The normalized maximum amplitudes at the x and y direction of Figure 11a,b are shown in Figure 12. It can be seen more clearly that the result of network prediction is affirmed adjacent to the theoretical ones. The significant features that the coordinate and amplitude of each target are well preserved, in which the coordinate reveals the location of the target while the amplitude reveals the interaction with the other targets.

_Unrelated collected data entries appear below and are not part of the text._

/-- The oldest event raised becomes a record of the RAM ring, and is queued for the NOR where its class is persisted and the bucket lets it; a persisted
record is written in its place of the NOR ring; drops are reported once a second; a fetch shows a record, VALID where the NOR still holds it. -/
def Obligations.HodLog : Prop :=
  ∀ (s : State), hodActs s = true →
    (∀ (x : Event) rest, s.events = x :: rest →
      let t := fillBucket (eventToHost x.code x.time.toNat ((argBytes x.code x.args).take 16) x.quiet { s with events := rest })
      (persists t x.code = false → Does .eventLog s (ramRecord (logRecord x t.hod.logSeq false) t)) ∧
      (persists t x.code = true → 10 ^ 9 ≤ t.hod.bucket → t.hod.norFail = false →
        let r := logRecord x t.hod.logSeq true
        let u := ramRecord r t
        Does .eventLog s { u with hod := { u.hod with bucket := u.hod.bucket - 10 ^ 9, persistQ := u.hod.persistQ ++ [r] } })) ∧
    (∀ x rest, s.hod.persistQ = x :: rest →
      Does (.logPersist true) s (({ s with hod := { s.hod with
        norFail := false, persistQ := rest, norLog := tabPut s.hod.norLog (numAt x 8 4 % 524288) x } }).wr Reg.HOD_LOGSTAT_NORSEQ (numAt x 8 4)) ∧
      Does (.logPersist false) s (({ s with hod := { s.hod with norFail := true } }).flag Reg.HOD_ERR_NORFAIL)) ∧
    ((∃ n ∈ s.hod.dropped, n ≠ 0) → s.hod.dropRepAt = 0 →
      let r := logRecord { code := 0x5010, args := s.hod.dropped, time := s.plumb, aligned := s.isSet Reg.PLB_STAT_ALIGNED } s.hod.logSeq true
      let u := ramRecord r (eventToHost 0x5010 s.plumb.toNat ((argBytes 0x5010 s.hod.dropped).take 16) false s)
      Does .logDropReport s { u with hod := { u.hod with dropped := List.replicate 16 0, dropRepAt := u.now, persistQ := u.hod.persistQ ++ [r] } }) ∧
    (∀ seq : BitVec 32,
      (tabFind s.hod.norLog (seq.toNat % 524288) = none → Does (.logFetch seq) s ((s.wr Reg.HOD_LOGRD_SEQ seq.toNat).wr Reg.HOD_LOGRD_VALID 0)) ∧
      (∀ x, tabFind s.hod.norLog (seq.toNat % 524288) = some x → numAt x 8 4 = seq.toNat → crc32c (x.take 60) = numAt x 60 4 →
        Does (.logFetch seq) s (((s.wr Reg.HOD_LOGRD_SEQ seq.toNat).wr Reg.HOD_LOGRD_VALID 1).each (List.range 8)
          (fun s i => s.wr (Reg.HOD_LOGREC_DATA i) (numAt x (8 * i) 8)))))

/-- A sensor's sample is shown and judged; a stack above 105 °C slows its brick and one above 110 °C for 1 ms takes it to its safe state; a leak asserts
THERMTRIP_N; an overcurrent stops clocks until Hod restarts them; a regulator that fails brings its domains down. Every millisecond Hod shows the
package's power and its grant, which is the least of the caps, of what the cold plate carries and of what the inlet temperature allows; the bricks'
grants are shown too, and an OFF brick has none. -/
def Obligations.SensorsAndGrant : Prop :=
  (∀ (s : State) (e : MemEnv),
     (∀ i (x : BitVec 16), i < 212 → sensorPowered s i = true → implausible x.toInt = false → s.rd (Reg.HOD_TEMP_STATE i) = 0 → s.hod.alerts = [] → s.hod.warm = [] →
       s.hod.trips = [] → Leaves (.sensorSample [(i, x)] []) s (fun t =>
         t.rd (Reg.HOD_TEMP_T i) = x.toNat ∧ t.rd (Reg.HOD_TEMP_STATE i) = 0 ∧ t.hod.alerts = [] ∧ t.hod.trips = (if 1840 ≤ x.toInt then [i] else []) ∧
         t.hod.warm = (if 1600 ≤ x.toInt then [i] else []) ∧ t.events = s.events ∧ t.out = s.out ∧ t.mem = s.mem ∧ t.bricks = s.bricks ∧ t.tiles = s.tiles)) ∧
     (∀ (st : Stack) (x : BitVec 16), hodActs s = true → domCur s (136 + st.val) ≠ 0 → 1680 < x.toInt → x.toInt ≤ 1760 → s.hod.hotStacks.contains st.val = false →
       let r := if stackOn s st then reportBand st x s else s
       let t := setFmax (stackBrick st) 0x30 (({ r with hod := { r.hod with hotStacks := insertNum r.hod.hotStacks st.val } }).raise
         0x5033 [st.val, wrapNat 16 x.toInt])
       Does (.stackTempRead st x e) s { t with hod := { t.hod with stackHot := tabErase t.hod.stackHot st.val } }) ∧
     (∀ (st : Stack) (x : BitVec 16) since, hodActs s = true → domCur s (136 + st.val) = 3 → 1760 < x.toInt → s.hod.hotStacks.contains st.val = true →
       tabFind s.hod.stackHot st.val = some since → since + 10 ^ 6 ≤ s.now →
       let r := reportBand st x s
       Does (.stackTempRead st x e) s (enterBrickSafe (stackBrick st) 4 e (requestDomain (136 + st.val) 1
         { r with hod := { r.hod with stackHot := tabPut r.hod.stackHot st.val since } }))) ∧
     (∀ i o : BitVec 16, hodActs s = true → s.hod.busFailed.contains 1 = false → s.hod.swap = false → i.toInt ≤ 720 → i.toInt ≤ o.toInt →
       let t := (s.wr Reg.HOD_THERM_TIN i.toNat).wr Reg.HOD_THERM_TOUT o.toNat
       Does (.coolantRead (some i) (some o)) s { t with hod := { t.hod with coolantBad := false, coolantRead := true, swapSince := none } }) ∧
     Does .leak s (((s.flag Reg.HOD_ERR_LEAK).emit (.pin "THERMTRIP_N" 0)).raise 0x5036 []) ∧
     (∀ (d : Fin 145) (mv : BitVec 16) (b : Brick), domKind d.val = .uncore b → Does (.voltageOutOfWindow d mv e) s (enterBrickSafe b 1 e
       ((((s.wr (Reg.HOD_VMON_OUT d) 1).wr (Reg.HOD_VMON_MV d) mv.toNat).flag Reg.HOD_ERR_VMON).raise 0x5043 [d.val, mv.toNat]))) ∧
     (∀ (g : Fin 8) (a : BitVec 16), 4 ≤ g.val → Leaves (.overcurrent g a e) s (fun t => ∀ b : Brick, t.power.stopped.contains b.val = true ∧ t.rd (Reg.PWR_DVFS_FMAX b) = 0x30)) ∧
     (∀ b : Brick, hodActs s = true → (tabFind s.hod.ocAt b.val).isSome = true → Does (.overcurrentClockRestart b) s
       { s with hod := { s.hod with ocAt := tabErase s.hod.ocAt b.val }, power := { s.power with stopped := s.power.stopped.filter (fun x => x ≠ b.val) } }) ∧
     (∀ (g : Fin 8), hodActs s = true → s.hod.busFailed.contains 0 = false →
       (∀ st : BitVec 16,
         let t := (s.wr (Reg.HOD_RAIL_STATUS g) st.toNat).raise 0x5041 [g.val, st.toNat]
         Does (.pmbAlert g st none false e) s (pmbusWrite g.val 0x03 [] t) ∧
         Does (.pmbAlert g st none true e) s (pmbusWrite g.val 0x03 [] (regulatorFault g.val e t)) ∧
         ∀ p, let n := t.rd (Reg.HOD_RAIL_PHOK g) - 1
           let u := pmbusWrite g.val (numAt (railRecord t g.val) 3 1) (leBytes 1 p) t
           Does (.pmbAlert g st (some p) false e) s (pmbusWrite g.val 0x03 []
             (((u.wr (Reg.HOD_RAIL_PHOK g) n).flag Reg.HOD_ERR_PHASE).raise 0x5042 [g.val, p, n]))) ∧
       (∀ v i : BitVec 16, Does (.telemetryPoll g v i) s ((s.wr (Reg.HOD_RAIL_VOUT g) v.toNat).wr (Reg.HOD_RAIL_IOUT g) i.toNat)))) ∧
  (∀ (s : State) (meas : List (BitVec 16)) (other : BitVec 16), hodActs s = true →
     let m := fun b => (meas.getD b 0).toNat
     let total := m 0 + m 1 + m 2 + m 3 + other.toNat
     let p := packageGrant (min (s.rd Reg.HOD_PCAP_PCAP) (s.rd Reg.HOD_PCAP_TRAYCAP)) s.hod.coldPlateOk (grantTin s)
     Leaves (.grantCompute meas other) s (fun t =>
       t.rd Reg.PWR_PKG_MEAS = total % 2 ^ (Reg.PWR_PKG_MEAS.hi + 1 - Reg.PWR_PKG_MEAS.lo) ∧
       t.rd Reg.PWR_PKG_GRANT = watts p % 2 ^ (Reg.PWR_PKG_GRANT.hi + 1 - Reg.PWR_PKG_GRANT.lo) ∧
       (∀ b : Brick, uncoreOn s b = false → t.rd (grantField b) = 0) ∧ t.mem = s.mem ∧ t.hod.boot = s.hod.boot))
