-- ==== Sys2Proof/Tests/Slice0.lean ====
section
/-! SUPPORT. The model's own tests: a smoke test of well-formedness with an ill-formed command for each check, words of mason instructions written out
from the tables of R490 to R503, worked cases of the spec and published check values, and for each obligation with hypotheses a witness: a state and
operands that meet the hypotheses of each of its clauses together. -/
open Sys2Proof Sys2Proof.Machine
namespace Sys2Proof.Tests
set_option Elab.async false

/-- A package in service: every uncore and stack and the site of tile 0 ON, Hod running, start over, 10 ms after power-on. -/
def live : State :=
  { State.reset with
    regs := ([0, 132, 133, 134, 135, 136, 137, 138, 139, 140, 141, 142, 143] : List Nat).map (fun d => (Reg.PWR_DOM d, 3 * 2 ^ (Reg.PWR_DOM_CUR d).lo)),
    now := 10000000, hod := { State.reset.hod with running := true },
    start := { State.reset.start with rstLow := false, mainGood := true, phase := 6 } }

/-- The same package with some fields of its registers set. -/
def setting (fs : List (FieldRef × Nat)) (s : State) : State := fs.foldl (fun s f => s.wr f.1 f.2) s

/-- The same package with a seat table: seat 1 its own, seat 2 Live with generation 3, seat 4 Held. -/
def seated : State := setting
  [(Reg.SEAT_PID_PID, 7), (Reg.SEAT_TBL_ENTRY 1, 0x00070140), (Reg.SEAT_TBL_ENTRY 2, 0x00090340), (Reg.SEAT_TBL_ENTRY 4, 0x00080180)] live

/-- An operation on an address. -/
def opAt (a : Nat) : Op := { addr := BitVec.ofNat 64 a, opc := 0x01, aux := 0, lbl := 3, size := 8, payload := [] }

/-- A source flow toward brick 0 of seat 2, and an operation of it. -/
def flow2 : SrcFlow := { dseat := 2, dgen := 3, dbrk := 0, lbl := 3, next := 6, sseat := 1, sgen := 1, dpid := 9 }
def id2 : FlowId := { seat := 2, gen := 3, brk := 0, lbl := 3, sseat := 1, sgen := 1 }
def srcOp5 : SrcOp := { seq := 5, no := 0, att := 1, op := opAt 0x2000000000000, issuer := .engine 0, left := true }

/-- The package with one source flow, and with the requests that wait, at brick 0. -/
def withFlow (f : SrcFlow) : State := seated.onBrick 0 (fun B => { B with srcFlows := [f] })
def withWait (w : WaitOp) (s : State) : State := s.onBrick 0 (fun B => { B with waitOps := [w] })
def waits (a : Nat) (why : WaitWhy) : WaitOp := { op := opAt a, no := 0, issuer := .engine 0, why := why, readyAt := 0 }

/-- A sound packet of brick 0 of seat 2 for brick 0 of seat 1, and the package that it has reached. -/
def packetLike (p : Packet) : Packet := packetSeal { p with
  len := BitVec.ofNat 7 (lenOf p.ptype.toNat p.opc.toNat p.size.toNat) }
def hasCome (p : Packet) (s : State) : State := s.onBrick 0 (fun B => { B with arrived := [p] })

/-- The register that covers an offset. -/
def regOf (off : Nat) : RegSpec :=
  ((regAt off).map (fun x => x.1)).getD { name := "", base := 0, width := 64, stride1 := 1, count1 := 1, stride2 := 1, count2 := 1, fields := [] }

/-- A packet of brick 0 of seat 2 for brick 0 of seat 1, and a destination flow it belongs to. -/
def from2 (pt : Nat) (p : Packet) : Packet := packetLike { p with
  ptype := BitVec.ofNat 4 pt, sseat := 2, sgen := 3, gen := 1, addr := 0x1000000000000, lbl := 3 }
def dst2 : DstFlow := { sseat := 2, sgen := 3, sbrk := 0, lbl := 3, fep := 0, attMin := 0 }
def withDst (f : DstFlow) (s : State) : State := s.onBrick 0 (fun B => { B with dstFlows := [f] })

/-- A message in the inbox of port 0, and port 0 in a state of R104. -/
def message (m : Nat × Bytes) (s : State) : State := s.onLink (.port 0) (fun L => { L with inbox := [m] })
def portIn (st : Nat) : State := setting [(Reg.MRT_PSTAT_STATE 0, st), (Reg.MRT_PCTL_EN 0, 1)] live

/-- A release of tile 0, and the package in which it waits. -/
def release (range : Bool) : Release :=
  { op := opAt 0, range := range, homes := [(1, 0)], issuer := .masonRelm 0, before := 0, left := [] }
def releasing (r : Release) (failed : List FailedOp) : State := live.onTile 0 (fun T => { T with releases := [r], failed := failed })
def tsrsp : Nat × Bytes := (512, [2, 0, 0, 0, 0, 0, 0, 0] ++ leBytes 8 1 ++ leBytes 8 0 ++ leBytes 8 256)

/-- A training word with an intact CRC (R102). -/
def intact : Bytes :=
  let w : Bytes := leBytes 4 0x96C35A4C ++ List.replicate 24 0
  w ++ leBytes 4 (crc32c w)

/-- A test that finds every lane present and without errors. -/
def quietLanes : LaneTest := { openTx := 0, shortTx := 0, eqDone := true, corrected := List.replicate 8 0, alone := 0 }

/-- Tile 0 with an instruction word at PC 0 of its mason store, its mason Running; and what the fetch leaves. -/
def masonAt (w : Nat) (f : Mason → Mason := id) : State :=
  (live.storeNum (masonStoreKey 0 0) 4 w).onMason 0 (fun m => f { m with run := .running, res := 1 })
def fetched (s : State) : State := (boundary 0 MemEnv.quiet s).2

/-- A tile command, and the package in which it is the one command of a unit of tile 0. -/
def cmdOf (w : Nat) : TileCmd := { word := w, lbl := 0, rtz := false, ieee := false }
def pressing (w : Nat) : State := live.onTile 0 (fun T => { T with press := { T.press with queue := [cmdOf w] } })
def glazing (w : Nat) (slot : RowSlot := .empty) : State :=
  live.onTile 0 (fun T => { T with glaze := { T.glaze with queue := [cmdOf w], slots := tabSet .empty [] 0 slot } })
def sieving (st : Nat) (r : Option SieveRun) : State :=
  setting [(Reg.SVE_STAT_STATE 0, st)] (live.onTile 0 (fun T => { T with sieve := { T.sieve with run := r } }))
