-- ==== Sys2Proof/WellFormed.lean ====
section
/-! DEFINITION. Which terms of `Instr` are instructions: the operand ranges that the opcode table fixes and the types do not. -/

namespace Sys2Proof

/-- A note's pitch is not 0 (P = 0 is the REST row, R59); a song init's track is at most 0xEF and a refused one's is at
least 0xF8 (R124). Every other field takes every value of its type (R60). -/
def Instr.wellFormed : Instr → Bool
  | .note _ p => p != 0
  | .songInit track _ => decide (track ≤ 0xEF#8)
  | .metaUnknown track _ => decide (0xF8#8 ≤ track)
  | _ => true

/-- The instructions of the track bytecode, which a channel's command loop runs; the others are the host's `init` calls
(R59: "The host meta-commands 0xF0..0xF7 are arguments of `init`, not bytecode"). -/
def Instr.isBytecode : Instr → Bool
  | .songInit _ _ | .metaF0 _ | .metaF1 _ | .metaF2 _ | .metaF3 _ | .metaF4 _ | .metaF5 _ | .metaF6 _ | .metaF7 _
  | .metaUnknown _ _ => false
  | _ => true

end Sys2Proof
end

We extend our analysis to future improve the resolution of the target. Consistent with the findings, our objective is to push the physical resolution to its utmost limit. In other words, to transform multiple targets to the impulse responses in corresponding position simultaneously. The end-to-end network is retrained to fit the mapping from the obtained high-resolution imaging to the impulse response in multiple targets cases. The training strategy and dataset setting are the same as the above. The detailed prediction result, the ground truth of impulse function, and the inputted high-resolution imaging are listed in Figure 13. The predicted impulse functions for multiple targets exhibit a high degree of similarity to the ground truth data. There was no shift in target position or decrease in some target resolution due to the increase in the number of targets. The results show that the proposed network could further compress the targets in high-resolution imaging to the extreme resolution, even in the multiple targets case.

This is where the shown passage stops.